Qureshi MA, Ali RA, Hunter R. 1995b. Immunomodulatory effects of Spirulina platensis supplementation in chickens. Proc. 44 th Western Poultry Disease Conference , Sacramento, California. 117-121.

Saeki Y., Matsumoto M., Hayashi A., Azuma I., Toyoshima K., Seya T. 2000. The effect of Spirulina hot water extract to the basic immune activation. Summary of paper presented at the 30th Annual Meeting of the Japanese Society for Immunology. November 14-16, 2000.

Tanaka Y., Matsuguchi H., Katayama T. 1974.Comparative biochemistry of carotenoids in algae_-IV: Carotenoids in Spirulina platensis . Mem . Fac . Fisch. Kagoshima Univ . 23: 111-115.

Tokai Y., et al. 1987.Effects of spirulina on caecum content in rats. Chiba Hygiene College Bulletin . Feb. 1987 Vol. 5, No. 2. Japan.

Yoshida M. and Hoshii H. 1980. Nutritive value of Spirulina , green algae, for poultry feed. Japan Poultry Sci . 17: 27-30.

Summary of the Invention

Given the widespread health promoting properties of both spirulina platensis and astaxanthin, it is clear that there are a number of areas in which the two functions complement each other and a number of areas that complement each other. For example, both products appear to regulate the immune system, with spirulina mainly regulated through water-soluble components and astaxanthin through fat-soluble components. Alternatively, astraxanthin was known to provide antioxidant protection at the cellular level, while spirulina was found not to have this property. In addition, spirulina is known to exhibit antiviral activity through oleophobic components, while astaxanthin discloses novel antiviral activity through lipophilic components.

It is desirable to formulate a product that combines the two supplements to produce improved dietary supplements with a broader range of health promoting properties. That is, as a product composition combining the respective oleophobic and lipophilic components having immune and antiviral properties, it can simultaneously provide antiviral activity, immune system support and cellular protection. Such compositions are of considerable value to healthy humans and those with weak health, particularly HIV infected humans.
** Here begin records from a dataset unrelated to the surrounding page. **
/-- The rules on a meter record (Table 14-1, R364). -/
def meterBad (v : Bytes) : Bool :=
  let mode := fld v 0 1
  let a := fld v 2 1
  decide (2 < mode) || decide (7 < fld v 1 1) || decide (64 ≤ a) || a % 4 == 3 || a / 4 % 4 == 3 || a / 16 == 3
  || fld v 3 1 != 0 || fld v 6 2 != 0 || !isZero (slice v 24 8) || decide (16777216 < fld v 16 4)
  || decide (16777216 < fld v 20 4) || (mode != 0 && !intervalOk (fld v 4 2))
  || (mode == 2 && decide (fld v 12 4 < fld v 8 4)) || (mode == 1 && fld v 12 4 != 0)

/-- The rules on values written to groups 21 to 23. -/
def checkTraffic (s : Chip) (obj sub : Nat) (v : Bytes) : Nat :=
  let n := leNat v
  if obj = 0x21020 then (if attachBad s obj sub [n] then eRange else eOk)
  else if 0x21080 ≤ obj ∧ obj ≤ 0x2108F then
    if 1 < fld v 0 1 ∨ fld v 1 1 ≠ 0 ∨ !weightOk (fld v 2 2) ∨ attachBad s obj sub [fld v 4 2, fld v 6 2] then eRange else eOk
  else if 0x21100 ≤ obj ∧ obj ≤ 0x2117F then
    let g := 16 * (obj - 0x21100) + (sub - 1)
    if 15 < fld v 0 1 ∨ 7 < fld v 1 1 ∨ !weightOk (fld v 2 2) ∨ !isZero (slice v 8 8)
        ∨ attachBad s obj sub [fld v 4 2, fld v 6 2] then eRange
    else if v.take 2 ≠ (groupRec s g).take 2 ∧ s.net.queues.any (fun q => qGroup s q.1 == g) then eBusy
    else eOk
  else if 0x21400 ≤ obj ∧ obj ≤ 0x217FF then
    let q := 16 * (obj - 0x21400) + (sub - 1)
    if 2047 < fld v 0 2 ∨ !weightOk (fld v 2 2) ∨ 16777216 < fld v 8 4 ∨ attachBad s obj sub [fld v 4 2, fld v 6 2] then eRange
    else if v.take 2 ≠ (queueRec s q).take 2 ∧ !(qFrames s q).isEmpty then eBusy
    else eOk
  else if 0x22400 ≤ obj ∧ obj ≤ 0x227FF then (if meterBad v then eRange else eOk)
  else if 0x23800 ≤ obj ∧ obj ≤ 0x23FFF then
    if shaperBad s (16 * (obj - 0x23800) + (sub - 1)) v then eRange else eOk
  else eOk

/-- The latest multiple of an interval in µs not after now. -/
def lastInstant (s : Chip) (i : Nat) : Nat := nowNs s / us (max i 1) * us (max i 1)

/-- What a write in groups 21 to 23 does besides setting its object; `old` is the value before. The change mode that governs
is the one that stood before the write (R363). -/
def effectTraffic (s : Chip) (obj sub : Nat) (old : Bytes) : Chip :=
  if 0x21400 ≤ obj ∧ obj ≤ 0x217FF then
    odSet s 0x23010 1 ((odListed s 0x21400 0x217FF).filter (fun x => odFld s x.1 x.2 12 4 != 0)).length
  else if 0x22400 ≤ obj ∧ obj ≤ 0x227FF then
    let m := 16 * (obj - 0x22400) + (sub - 1)
    let p := meterParams (meterRec s m)
    if fld old 0 1 ≠ fld (meterRec s m) 0 1 then setMeterBucket s m (fullBucket p (lastInstant s p.1))
    else
      let b := (tget? s.net.buckets m).getD (fullBucket (meterParams old) 0)
      setMeterBucket s m (changeBucket b (bit (fld old 1 1) 1) p)
  else if 0x23800 ≤ obj ∧ obj ≤ 0x23FFF then
    let k := 16 * (obj - 0x23800) + (sub - 1)
    let r := shaperRec s k
    let s := if bit (fld r 0 1) 2 ∧ (fld r 4 4 < fld r 12 4 ∨ fld r 16 4 < fld r 4 4) then
        odSetFld s obj sub 4 4 (min (max (fld r 4 4) (fld r 12 4)) (fld r 16 4)) else s
    let s := { s with rdma := { s.rdma with loops := tdel s.rdma.loops k } }
    let p := shaperParams (shaperRec s k)
    if bit (fld r 0 1) 0 ∧ !bit (fld old 0 1) 0 then setShaperBucket s k (fullBucket p (lastInstant s p.1))
    else
      let b := (tget? s.net.buckets (16384 + k)).getD (fullBucket (shaperParams old) 0)
      setShaperBucket s k (changeBucket b (bit (fld old 0 1) 1) p)
  else s

/-- The adaptive loop writes RATE of a shaper under NEXT (R373). -/
def loopRate (s : Chip) (k rate : Nat) : Chip :=
  let b := shaperBucket s k
  let s := odSetFld s (0x23800 + k / 16) (k % 16 + 1) 4 4 rate
  setShaperBucket s k (changeBucket b true (shaperParams (shaperRec s k)))

end Sys2Proof.Machine
end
Preferred forms of dry spirulina or biomass for use in such compositions are derived from spirulina, which is produced in a closed system and dried at low temperatures to minimize damage to sensitive components. It is also desirable to add selenium to the culture medium during spirulina growth to increase the organic bound selenium concentration of the dry biomass. In some countries where the sale of selenium supplemented spirulina is legally prohibited, selenium can be added directly during formulation.

Astaxanthin used in the formulation can be obtained from natural astaxanthin containing sources such as haematococcus algae, papia and other microorganisms, or synthetic preparations. Synthetic forms are less preferred because they are not acceptable for human use (FDA, USA) and are not entirely composed of natural isomers.
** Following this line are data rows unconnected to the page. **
/-- Pieces complete at the reader go to receivers that have accepted the load, in order (R545). -/
def relayPieces (s : Chip) : Chip :=
  match s.weights.load with
  | none => s
  | some l =>
    let go := l.toRelay.filter (fun x => l.accepted.contains x.1)
    let s := { s with weights := { s.weights with
      load := some { l with toRelay := l.toRelay.filter (fun x => !l.accepted.contains x.1) } } }
    go.foldl (fun s x => emit (odAdd64 s 0x54020 4 1) (.piece x.1 (lId l.hdr) x.2.1 x.2.2)) s

/-- Receivers that have accepted the load. -/
def noteAccepted (s : Chip) (acc : List Nat) : Chip :=
  match s.weights.load with
  | none => s
  | some l => relayPieces { s with weights := { s.weights with load := some { l with accepted := l.accepted ++ acc } } }

/-! ## The actions -/

/-- OD 54.010, WEIGHT_LOAD. -/
def actWeightLoad : Act := fun s _ arg =>
  let a := leNat arg
  let h := peek s a 64
  let bad := fun (i id : Nat) => (eRange, ([] : Bytes), loadResult s 1 0 i id)
  if !inOpenRanges s a 64 || poisoned s a 64 then bad 0xFFFF 0
  else
    let n := min (fld h 8 4) 65537
    let entries := (List.range n).map (fun i => peek s (a + 64 + 64 * i) 64)
    if !inOpenRanges s a (64 + 64 * n) || headerBad h entries then bad 0xFFFF (lId h)
    else match firstBad s h entries 0 entries with
      | some i => bad i (lId h)
      | none =>
        if loadBusy s h entries then refuse s eBusy
        else
          let todo := (entries.zip (List.range n)).flatMap (fun x => if readsEntry s h x.1 then entryPieces x.2 x.1 else [])
          let l : Load := ⟨s.weights.next, h, entries, todo, [], [], relayedBytes s h entries, nowNs s⟩
          let s := { s with weights := { s.weights with load := some l, next := s.weights.next + 1 } }
          let s := loadResult (odSet (odSet (setBankState s (lBank h) 1) 0x54001 0 1) 0x54002 0 0) 0 0 0 (lId h)
          acted (pumpLoad s)

/-- WEIGHT_LOAD. -/
def execWeightLoad (rq : Rq) (arg : Bytes) (s : State) : Host.Outcome State Fault Refusal :=
  run s (actionRow actWeightLoad 0x54010 rq arg)

/-- OD 54.011, WEIGHT_ABORT: without a running load there is nothing to end. -/
def actWeightAbort : Act := fun s _ _ =>
  match s.weights.load with
  | none => refuse s eNotReady
  | some l => acted (loadFail s l 4 7 0 0)

/-- WEIGHT_ABORT. -/
def execWeightAbort (rq : Rq) (s : State) : Host.Outcome State Fault Refusal :=
  run s (actionRow actWeightAbort 0x54011 rq [])

/-- A running load ends with ABORTED: drain, warm reset, E3 (R553). -/
def loadAbort (s : Chip) : Chip :=
  match s.weights.load with
  | none => s
  | some l => loadFail s l 4 7 0 0

/-! ## Completion of pieces (R542, R543) -/

/-- The load status of an engine's status, by source: Table 16-5, Table 15-6 or Table 23-7. -/
def pieceStatus (src st : Nat) : Nat :=
  match src with
  | 1 => if st = 4 then 3 else if st = 5 then 4 else 2
  | 3 => if st = 2 then 3 else if st = 9 then 4 else 2
  | _ => if st = 2 then 3 else if st = 3 then 4 else 2

/-- The bytes of a piece: read by the relay engine from memory, delivered by the network, or delivered by a back end and
decrypted where the namespace is encrypted (16 R426); a status of the engine if not. -/
def pieceData (s : Chip) (p : Piece) (st : Nat) (data : Bytes) : Nat × Bytes × Chip :=
  match eSource p.entry with
  | 1 =>
    let r := nsRec s (eNsQp p.entry)
    let k := if nsXts r then wbKey s r else 0
    let s' := if nsXts r then keyIssue s (fld r 24 2) false else s
    let d := slice data 0 p.len
    if st ≠ 0 then (st, [], s') else if k ≠ 0 then (k, [], s')
    else (0, if nsXts r then wbXts s r false (eSrc p.entry + p.off / nsBlock r) d else d, s')
  | 3 => if st ≠ 0 then (st, [], s) else (0, slice data 0 p.len, s)
  | _ =>
    if st ≠ 0 then (st, [], s) else
    let x := xferRead s .opn (eSrc p.entry + p.off) p.len 0 0 uRelay Bound.free
    if x.st = 0 then (0, x.bytes, x.s) else (relayXferStatus x.st, [], x.s)

/-- Placement under the entry's hint, STREAM when it is 0 (R541). -/
def placePiece (s : Chip) (e : Bytes) (a : Nat) (b : Bytes) : Xfer :=
  xferWrite s .opn a b (if fld e 1 1 = 0 then 1 else fld e 1 1) 0 uRelay Bound.free

/-- Bytes placed. -/
def countPlaced (s : Chip) (n : Nat) : Chip := odAdd64 (odAdd64 s 0x54002 0 n) 0x54020 3 n

/-- WEIGHT_PIECE_COMPLETE: a piece ends with its engine's status; the data that a back end or the network delivered;
receivers that have accepted the load by now. A piece of a load that has ended is placed or not (R543). -/
def pieceComplete (s : Chip) (id st : Nat) (data : Bytes) (acc : List Nat) : Chip :=
  match s.weights.flying.find? (fun p => p.id == id) with
  | none => s
  | some p =>
    let s := { s with weights := { s.weights with flying := s.weights.flying.filter (fun x => x.id != id) } }
    let d := pieceData (jobEnd s p.adm) p st data
    let s := d.2.2
    match s.weights.load.filter (fun l => l.id == p.load) with
    | none =>
      let f := takeFree s 1
      if d.1 = 0 ∧ f.1 = 1 then (placePiece f.2 p.entry (eDst p.entry + p.off) d.2.1).s else f.2
    | some l =>
      if d.1 ≠ 0 then loadFail s l 3 (pieceStatus (eSource p.entry) d.1) d.1 p.idx
      else
        let a := eDst p.entry + p.off
        let mine := bit (eOrds p.entry) (ownOrd s)
        let x := if mine then placePiece s p.entry a d.2.1 else ⟨0, [], 0, s⟩
        if x.st ≠ 0 then loadFail x.s l 3 3 2 p.idx
        else
          let s := if mine then countPlaced x.s p.len else x.s
          let dests := (receivers s l).filter (fun o => bit (eOrds p.entry) o)
          let s := { s with weights := { s.weights with
            load := some { l with toRelay := l.toRelay ++ dests.map (fun o => (o, a, d.2.1)) } } }
          pumpLoad (noteAccepted s acc)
Astaxanthin can be used in the form of astaxanthin-containing dry biomass and / or astaxanthin-containing extracts of haematococcus, papia or other natural organisms. Unfortunately, when grinding whole dry haematococcus or papia biomass into a powder, astaxanthin is exposed to a combination of lipase, prooxidant and air in the organism itself, which quickly loses its efficacy. These pulverized biomass powders should be stored in vacuum-packed airtight bags or frozen to prevent loss of astaxanthin. Thus, compositions comprising a mixture of dry biomass are less preferred.

A preferred form of astaxanthin for use in the composition is Haematococcus pluvialis Flotow) extract. H. fluviallis can be grown in closed systems and produced without the environmental pollution that can occur in open pond systems. H. fluvialis produces up to 4% by weight of astaxanthin as dry weight, which is the most economical source for natural astaxanthin. The stereoisomers of astaxanthin produced by H. fluvialis are the same as those naturally occurring in salmon, so they are the same as those consumed by humans. In addition, H. fluvialis mainly produces astaxanthin in esterified form that is more stable than free form (90% or more).

Upon drying, pulverizing and extracting H. fluvialis with supercritical carbon dioxide, astaxanthin ester is obtained as an oily, viscous dark red extract which is stable for at least 2 years under suitable storage conditions. Therefore, such extract is the preferred form of astaxanthin included in the composition. To further increase stability, specifically in tablet delivery systems, astaxanthin-containing extracts of H. fluvialis can be encapsulated in maltodextrin gelatin or the like through known methods such as spray drying and the like.

The composition disclosed herein (SpiruZan ™) comprises a mixture of dry powder biomass of astaxanthin and spirulina platensis in a suitable form. Astaxanthin is preferably encapsulated in a suitable carrier matrix to increase stability. The completely mixed composition is then converted into tablets in a standard tableting machine. The composition is designed to contain about 0.025% to about 2.5% by weight of astaxanthin. The preferred tablet weight is 500 mg, so a preferred daily intake can be obtained by ingesting two tablets three times a day and fed about 3 grams of dry spirulina biomass with 4 mg to 5 mg of natural astaxanthin.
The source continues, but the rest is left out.